WORKING DATA:
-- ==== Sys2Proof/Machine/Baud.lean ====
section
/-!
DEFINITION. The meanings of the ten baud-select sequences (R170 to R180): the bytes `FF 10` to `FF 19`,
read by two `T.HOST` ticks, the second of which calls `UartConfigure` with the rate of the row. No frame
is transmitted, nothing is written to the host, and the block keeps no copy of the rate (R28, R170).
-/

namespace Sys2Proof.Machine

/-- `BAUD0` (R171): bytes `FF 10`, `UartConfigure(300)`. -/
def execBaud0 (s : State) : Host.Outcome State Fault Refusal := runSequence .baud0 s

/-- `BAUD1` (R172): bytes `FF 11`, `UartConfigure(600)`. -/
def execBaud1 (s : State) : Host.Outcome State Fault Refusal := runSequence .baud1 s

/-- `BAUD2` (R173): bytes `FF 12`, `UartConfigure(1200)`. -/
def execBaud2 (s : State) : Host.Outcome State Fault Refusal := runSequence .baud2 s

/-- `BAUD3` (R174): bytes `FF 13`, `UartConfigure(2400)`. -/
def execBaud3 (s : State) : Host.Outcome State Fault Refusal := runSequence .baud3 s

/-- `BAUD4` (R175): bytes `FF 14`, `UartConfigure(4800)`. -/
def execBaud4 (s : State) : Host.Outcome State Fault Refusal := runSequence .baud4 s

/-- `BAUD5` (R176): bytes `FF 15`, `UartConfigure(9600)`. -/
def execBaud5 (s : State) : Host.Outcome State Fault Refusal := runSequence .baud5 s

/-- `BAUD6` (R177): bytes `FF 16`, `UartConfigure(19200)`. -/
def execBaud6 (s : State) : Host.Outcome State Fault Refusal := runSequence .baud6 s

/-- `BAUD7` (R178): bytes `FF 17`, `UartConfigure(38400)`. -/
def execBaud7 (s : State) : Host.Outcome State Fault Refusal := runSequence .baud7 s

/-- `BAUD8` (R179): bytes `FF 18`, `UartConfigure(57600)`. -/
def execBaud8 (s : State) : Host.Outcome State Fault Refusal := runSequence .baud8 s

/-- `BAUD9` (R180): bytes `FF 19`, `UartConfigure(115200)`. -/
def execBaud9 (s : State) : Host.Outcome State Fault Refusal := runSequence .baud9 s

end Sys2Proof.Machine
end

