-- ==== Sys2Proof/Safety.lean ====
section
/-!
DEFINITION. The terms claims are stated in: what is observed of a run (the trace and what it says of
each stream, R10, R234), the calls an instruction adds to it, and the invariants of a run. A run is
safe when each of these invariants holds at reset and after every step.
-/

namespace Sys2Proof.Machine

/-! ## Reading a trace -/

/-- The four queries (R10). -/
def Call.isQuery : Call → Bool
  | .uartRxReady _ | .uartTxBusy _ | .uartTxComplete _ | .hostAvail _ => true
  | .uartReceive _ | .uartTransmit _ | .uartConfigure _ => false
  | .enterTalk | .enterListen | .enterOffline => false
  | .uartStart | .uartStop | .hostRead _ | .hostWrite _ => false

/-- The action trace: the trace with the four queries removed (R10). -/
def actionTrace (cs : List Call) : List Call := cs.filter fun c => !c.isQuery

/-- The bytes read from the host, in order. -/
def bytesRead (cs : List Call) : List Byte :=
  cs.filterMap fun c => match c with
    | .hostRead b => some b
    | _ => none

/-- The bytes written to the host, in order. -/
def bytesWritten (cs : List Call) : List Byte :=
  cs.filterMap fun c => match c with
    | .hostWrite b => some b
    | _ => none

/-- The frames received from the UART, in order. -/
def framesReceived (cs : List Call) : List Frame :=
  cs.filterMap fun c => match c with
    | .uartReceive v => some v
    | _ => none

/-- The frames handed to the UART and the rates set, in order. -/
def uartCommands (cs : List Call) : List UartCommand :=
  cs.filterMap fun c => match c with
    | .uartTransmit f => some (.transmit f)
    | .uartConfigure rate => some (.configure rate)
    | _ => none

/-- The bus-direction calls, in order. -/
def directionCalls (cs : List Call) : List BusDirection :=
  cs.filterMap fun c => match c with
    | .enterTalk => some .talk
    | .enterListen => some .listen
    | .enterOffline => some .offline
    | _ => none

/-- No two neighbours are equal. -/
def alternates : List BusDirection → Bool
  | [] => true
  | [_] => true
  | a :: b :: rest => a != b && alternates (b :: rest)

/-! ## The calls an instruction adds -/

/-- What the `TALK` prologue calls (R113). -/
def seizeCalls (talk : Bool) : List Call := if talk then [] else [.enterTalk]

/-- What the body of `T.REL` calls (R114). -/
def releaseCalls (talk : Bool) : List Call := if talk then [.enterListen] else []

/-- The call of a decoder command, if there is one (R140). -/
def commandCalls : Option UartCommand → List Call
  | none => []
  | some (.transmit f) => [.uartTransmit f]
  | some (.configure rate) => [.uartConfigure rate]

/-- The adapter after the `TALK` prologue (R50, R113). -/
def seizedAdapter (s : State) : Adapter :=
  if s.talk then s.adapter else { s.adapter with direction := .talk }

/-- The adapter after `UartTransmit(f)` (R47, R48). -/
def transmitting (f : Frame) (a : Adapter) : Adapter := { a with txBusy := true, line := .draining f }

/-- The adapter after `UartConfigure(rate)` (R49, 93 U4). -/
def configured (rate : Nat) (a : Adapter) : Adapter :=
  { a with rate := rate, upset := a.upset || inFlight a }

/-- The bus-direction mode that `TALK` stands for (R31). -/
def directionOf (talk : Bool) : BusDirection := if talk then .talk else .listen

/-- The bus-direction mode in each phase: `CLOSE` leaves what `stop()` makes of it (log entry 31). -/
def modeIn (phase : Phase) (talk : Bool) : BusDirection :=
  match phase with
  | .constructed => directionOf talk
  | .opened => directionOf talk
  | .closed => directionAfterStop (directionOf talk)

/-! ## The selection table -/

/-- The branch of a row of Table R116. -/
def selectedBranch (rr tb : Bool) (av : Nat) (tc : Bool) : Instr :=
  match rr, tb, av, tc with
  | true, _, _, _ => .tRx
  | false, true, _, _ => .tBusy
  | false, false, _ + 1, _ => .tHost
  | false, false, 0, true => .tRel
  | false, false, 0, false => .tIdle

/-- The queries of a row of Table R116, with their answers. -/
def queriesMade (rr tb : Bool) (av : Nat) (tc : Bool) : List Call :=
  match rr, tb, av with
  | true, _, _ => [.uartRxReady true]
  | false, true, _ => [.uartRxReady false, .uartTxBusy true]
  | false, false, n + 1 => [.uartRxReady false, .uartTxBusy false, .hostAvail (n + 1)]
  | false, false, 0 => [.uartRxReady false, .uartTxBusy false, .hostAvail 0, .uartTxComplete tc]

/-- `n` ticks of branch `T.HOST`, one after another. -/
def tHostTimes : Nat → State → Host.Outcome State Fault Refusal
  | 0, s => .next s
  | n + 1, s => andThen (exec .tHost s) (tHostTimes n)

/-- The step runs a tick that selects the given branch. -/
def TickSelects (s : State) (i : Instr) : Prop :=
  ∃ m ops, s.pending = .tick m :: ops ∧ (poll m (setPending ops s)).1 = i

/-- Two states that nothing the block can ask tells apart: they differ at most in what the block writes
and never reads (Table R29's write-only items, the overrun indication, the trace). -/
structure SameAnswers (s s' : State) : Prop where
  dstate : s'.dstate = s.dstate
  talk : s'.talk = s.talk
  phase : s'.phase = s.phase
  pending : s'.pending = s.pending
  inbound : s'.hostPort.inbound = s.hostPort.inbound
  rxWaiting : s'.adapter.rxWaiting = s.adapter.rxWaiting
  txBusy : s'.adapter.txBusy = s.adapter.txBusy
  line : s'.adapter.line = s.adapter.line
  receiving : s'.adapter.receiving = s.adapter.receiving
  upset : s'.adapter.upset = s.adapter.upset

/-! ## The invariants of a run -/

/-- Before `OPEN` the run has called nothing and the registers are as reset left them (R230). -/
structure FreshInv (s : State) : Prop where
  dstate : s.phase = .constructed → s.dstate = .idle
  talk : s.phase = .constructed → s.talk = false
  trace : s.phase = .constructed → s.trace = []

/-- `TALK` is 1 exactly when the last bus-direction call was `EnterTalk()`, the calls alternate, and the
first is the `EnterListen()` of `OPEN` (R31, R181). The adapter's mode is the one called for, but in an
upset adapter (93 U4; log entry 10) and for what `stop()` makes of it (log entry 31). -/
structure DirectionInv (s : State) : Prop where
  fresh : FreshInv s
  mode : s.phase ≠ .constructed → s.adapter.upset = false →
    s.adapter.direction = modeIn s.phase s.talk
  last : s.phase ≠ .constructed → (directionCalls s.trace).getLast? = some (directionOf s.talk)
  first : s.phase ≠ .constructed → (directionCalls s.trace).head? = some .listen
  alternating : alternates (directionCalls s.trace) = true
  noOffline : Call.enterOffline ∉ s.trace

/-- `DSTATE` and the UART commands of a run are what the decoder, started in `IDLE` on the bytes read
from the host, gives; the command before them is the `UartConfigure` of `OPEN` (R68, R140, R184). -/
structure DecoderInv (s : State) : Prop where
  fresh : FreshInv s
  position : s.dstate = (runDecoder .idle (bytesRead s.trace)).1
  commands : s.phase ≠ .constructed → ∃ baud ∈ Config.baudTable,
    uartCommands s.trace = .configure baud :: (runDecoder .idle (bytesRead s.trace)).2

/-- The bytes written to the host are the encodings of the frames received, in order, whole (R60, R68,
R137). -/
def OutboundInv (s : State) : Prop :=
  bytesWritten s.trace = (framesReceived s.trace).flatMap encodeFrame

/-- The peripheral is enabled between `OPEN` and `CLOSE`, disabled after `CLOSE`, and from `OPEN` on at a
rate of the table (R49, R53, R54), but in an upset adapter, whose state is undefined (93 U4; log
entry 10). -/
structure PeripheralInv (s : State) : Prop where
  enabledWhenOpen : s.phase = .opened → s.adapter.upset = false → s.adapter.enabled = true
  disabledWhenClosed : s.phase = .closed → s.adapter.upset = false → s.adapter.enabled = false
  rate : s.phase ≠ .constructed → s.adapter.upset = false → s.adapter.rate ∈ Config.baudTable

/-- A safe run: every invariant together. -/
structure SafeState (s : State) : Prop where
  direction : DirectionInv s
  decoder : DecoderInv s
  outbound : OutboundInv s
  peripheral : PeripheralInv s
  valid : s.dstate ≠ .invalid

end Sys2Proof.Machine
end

ASSIGNMENT: Check each line above for the string "true" and return those that contain it.

ANSWER AREA:
  | .uartRxReady _ | .uartTxBusy _ | .uartTxComplete _ | .hostAvail _ => true
  | [] => true
  | [_] => true
def transmitting (f : Frame) (a : Adapter) : Adapter := { a with txBusy := true, line := .draining f }
  | true, _, _, _ => .tRx
  | false, true, _, _ => .tBusy
  | false, false, 0, true => .tRel
  | true, _, _ => [.uartRxReady true]
  | false, true, _ => [.uartRxReady false, .uartTxBusy true]
  alternating : alternates (directionCalls s.trace) = true
  enabledWhenOpen : s.phase = .opened → s.adapter.upset = false → s.adapter.enabled = true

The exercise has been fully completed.